In this test, I ran one producer with batch size of 100 and message size of 1KB to produce 15 million messages to a Kafka 0.8 cluster in the same data center. The results are largely in favor of Snappy. I ran the producer in 2 modes –

1. Ack when the leader write data to log

In this mode, as far as compression is concerned, the data gets compressed at the producer, decompressed and compressed on the broker before it sends the ack to the producer. The producer throughput with Snappy compression was roughly 22.3MB/s as compared to 8.9MB/s of the GZIP producer. Producer throughput is 150% higher with Snappy as compared to GZIP.

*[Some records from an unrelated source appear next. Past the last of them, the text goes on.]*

/-- The lines with failing check values among the first `m` elements that a put has sent (R443). -/
def State.failsSent (s : State) (e : EngineOp) (m : Nat) : List Nat :=
  let c := e.copy
  (e.carry.filter fun x => (s.copyReads c m).any fun p => p.1 == .phys && overlaps p.2 c.ssz x.1 64).map Prod.fst

/-- The places of the bytes of pieces. -/
def placesOf (ps : List Piece) : List (Place × Nat) := ps.flatMap fun p => (List.range p.bytes.length).map fun i => (p.place, p.addr + i)

/-- The bytes of a get arrive (R134, R442): whole lines carry the check values that the sender's payload has. -/
def State.getArrives (s : State) (ps : List Piece) : State :=
  let ps := fillPieces ps s.ev.data
  (s.engineWrites 4 ps []).updDev fun v => v.carryLines s.partition (placesOf ps) s.ev.ingress.checks

/-- Bytes of an FPUT leave for their node, with their remote VAs (R134, R330). -/
def State.sendPut (s : State) (node : BitVec 16) (ps : List Piece) : State :=
  if ps.isEmpty then s
  else s.updDev fun v => { v with egress := v.egress ++ [.put node s.ctx ((joinPieces ps).map fun p => (p.addr, p.bytes))] }

/-- An FPUT to this device itself has written its bytes at places here, which its token acquires as that of a get does (R118, R131). -/
def EngineOp.landedAt (e : EngineOp) (ps : List Piece) : EngineOp := { e with kind := 4, pieces := ps }

/-- The status codes that the fabric's answer may give an FPUT (kind 3) or an FGET (R324, R330). -/
def fabricStatus (kind st : Nat) : Bool := if kind = 3 then [4, 5, 8, 9].contains st else [3, 5, 6, 8, 9].contains st

/-- FABRIC_COPY_COMPLETE (R134, R328, R330, R443): the FPUT or FGET that the event names ends. The fabric's answer is the event's:
`ok`, else its status code in `value` and in `count` the elements before the first that failed; the bytes of a get in `data`, with
the check values of its lines. Every line sent whose check value fails at egress is logged E2E, and a put that is otherwise done
then has status 0x08. -/
def execFabricCopyComplete (s : State) : Host.Outcome State Fault Refusal :=
  let s := s.merLate
  .next (match s.core.outst[s.ev.index]? with
    | some (.engine e) =>
      if e.kind = 3 ∨ e.kind = 4 then
        let c := e.copy
        let done (s : State) (e : EngineOp) (st bytes : Nat) (fails : List Nat) : State :=
          let fails := if st = 8 ∧ fails = [] then [s.ev.addr] else fails
          (s.updDev fun v => v.logFails 2 0 s.partition fails).upd fun c =>
            c.engineDone s.ev.index e st bytes e.flags (if e.trapOn then some COPYT else none)
        let send (s : State) (ps : List Piece) : State := s.sendPut e.node ps
        if e.status = 2 ∨ e.status = 7 then done s e e.status 0 []
        else if !s.dev.reaches e.node then done s e 9 e.cursor []
        else if e.node = s.dev.node then
          let (s', st, n) := s.fabricLocal e
          let m := (n - e.cursor) / c.dsz
          done (s'.updDev fun v => (s.fabricCarry e m).foldl (fun v x => v.carried s.partition x) v)
            (if e.kind = 3 then e.landedAt (s.putPlaces e m) else e) (if st = 0 then e.status else st) n []
        else if s.ev.ok then
          if e.kind = 3 then done (send s e.pieces) e (if e.carry.isEmpty then e.status else 8) e.bytes (e.carry.map Prod.fst)
          else done (s.getArrives e.pieces) e e.status e.bytes []
        else if !fabricStatus e.kind s.ev.value then s
        else
          let ps := if s.ev.value = 8 then e.pieces else if s.ev.value = 9 then [] else e.pieces.take s.ev.count
          let n := e.cursor + ps.length * c.dsz
          if e.kind = 3 then done (send s ps) e s.ev.value n (s.failsSent e ps.length)
          else done (s.getArrives ps) e s.ev.value n []
      else s
    | _ => s)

2. No ack, similar to Kafka 0.7 behavior

In this mode, the data gets compressed at the producer and it doesn’t wait for the ack from the broker. The producer throughput with Snappy compression was roughly 60.8MB/s as compared to 18.5MB/s of the GZIP producer. Producer throughput is 228% higher with Snappy as compared to GZIP. The higher compression savings in this test are due to the fact that the producer does not wait for the leader to re-compress and append the data; it simply compresses messages and fires away. Since Snappy has very high compression speed and low CPU usage, a single producer is able to compress the same amount of messages much faster as compared to GZIP.

Cross DC mirroring

One thing that I skimmed over in my discussion is cross data center mirroring. Cross colo network resources are typically limited and expensive. For such mirroring, it might make more sense to use GZIP instead of Snappy in spite of the low CPU load and higher throughput.